DIRECTIONS FOR THIS TASK: Return each entry precisely as it appears below.

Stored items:

-- ==== Sys2Proof/Machine/Outputs.lean ====
section
/-! DEFINITION. The read-only outputs through which the host sees the state (10_state.md R30). Reading one has no side
effect and is no operation; an output that has no value is `none`. -/

namespace Sys2Proof.Machine.State

/-- `o_state`. -/
def oState (s : State) : BitVec 3 := s.rxState.code
/-- `o_done`. -/
def oDone (s : State) : Bool := s.rxState == .complete
/-- `o_valid`. -/
def oValid (s : State) : Bool := s.rxValid
/-- `o_esc`. -/
def oEsc (s : State) : Bool := s.rxEsc
/-- `o_fault`. -/
def oFault (s : State) : Bool := s.rxFault
/-- `o_cnt`. -/
def oCnt (s : State) : Nat := s.rxCnt
/-- `o_len`. -/
def oLen (s : State) : BitVec 16 := s.rxLen
/-- `o_raw`: `rx_buf[0 .. rx_cnt)`. -/
def oRaw (s : State) : Option (List Byte) := s.slice 0 s.rxCnt
/-- `o_ftype`: `rx_buf[3]` when `rx_cnt >= 4`. -/
def oFtype (s : State) : Option Byte := if s.rxCnt ≥ 4 then Memory.read s.rxBuf 3 else none
/-- `o_fid`: `rx_buf[4]` when `rx_cnt >= 5` and `rx_len >= 2`. -/
def oFid (s : State) : Option Byte :=
  if s.rxCnt ≥ 5 ∧ s.rxLen.toNat ≥ 2 then Memory.read s.rxBuf 4 else none
/-- `o_ck_actual`: `rx_buf[rx_len + 3]` in Complete. -/
def oCkActual (s : State) : Option Byte :=
  if s.rxState = .complete then Memory.read s.rxBuf (s.rxLen.toNat + 3) else none
/-- `o_ck_expected`: `CKSUM(rx_buf[3 .. rx_len + 3))` in Complete. -/
def oCkExpected (s : State) : Option Byte :=
  if s.rxState = .complete then (s.slice 3 (s.rxLen.toNat + 3)).map cksum else none
/-- `o_fid_next`. -/
def oFidNext (s : State) : Byte := s.fidNext

end Sys2Proof.Machine.State
end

SOLUTION TO THE EXERCISE:
-- ==== Sys2Proof/Machine/Outputs.lean ====
section
/-! DEFINITION. The read-only outputs through which the host sees the state (10_state.md R30). Reading one has no side
effect and is no operation; an output that has no value is `none`. -/

namespace Sys2Proof.Machine.State

/-- `o_state`. -/
def oState (s : State) : BitVec 3 := s.rxState.code
/-- `o_done`. -/
def oDone (s : State) : Bool := s.rxState == .complete
/-- `o_valid`. -/
def oValid (s : State) : Bool := s.rxValid
/-- `o_esc`. -/
def oEsc (s : State) : Bool := s.rxEsc
/-- `o_fault`. -/
def oFault (s : State) : Bool := s.rxFault
/-- `o_cnt`. -/
def oCnt (s : State) : Nat := s.rxCnt
/-- `o_len`. -/
def oLen (s : State) : BitVec 16 := s.rxLen
/-- `o_raw`: `rx_buf[0 .. rx_cnt)`. -/
def oRaw (s : State) : Option (List Byte) := s.slice 0 s.rxCnt
/-- `o_ftype`: `rx_buf[3]` when `rx_cnt >= 4`. -/
def oFtype (s : State) : Option Byte := if s.rxCnt ≥ 4 then Memory.read s.rxBuf 3 else none
/-- `o_fid`: `rx_buf[4]` when `rx_cnt >= 5` and `rx_len >= 2`. -/
def oFid (s : State) : Option Byte :=
  if s.rxCnt ≥ 5 ∧ s.rxLen.toNat ≥ 2 then Memory.read s.rxBuf 4 else none
/-- `o_ck_actual`: `rx_buf[rx_len + 3]` in Complete. -/
def oCkActual (s : State) : Option Byte :=
  if s.rxState = .complete then Memory.read s.rxBuf (s.rxLen.toNat + 3) else none
/-- `o_ck_expected`: `CKSUM(rx_buf[3 .. rx_len + 3))` in Complete. -/
def oCkExpected (s : State) : Option Byte :=
  if s.rxState = .complete then (s.slice 3 (s.rxLen.toNat + 3)).map cksum else none
/-- `o_fid_next`. -/
def oFidNext (s : State) : Byte := s.fidNext

end Sys2Proof.Machine.State
end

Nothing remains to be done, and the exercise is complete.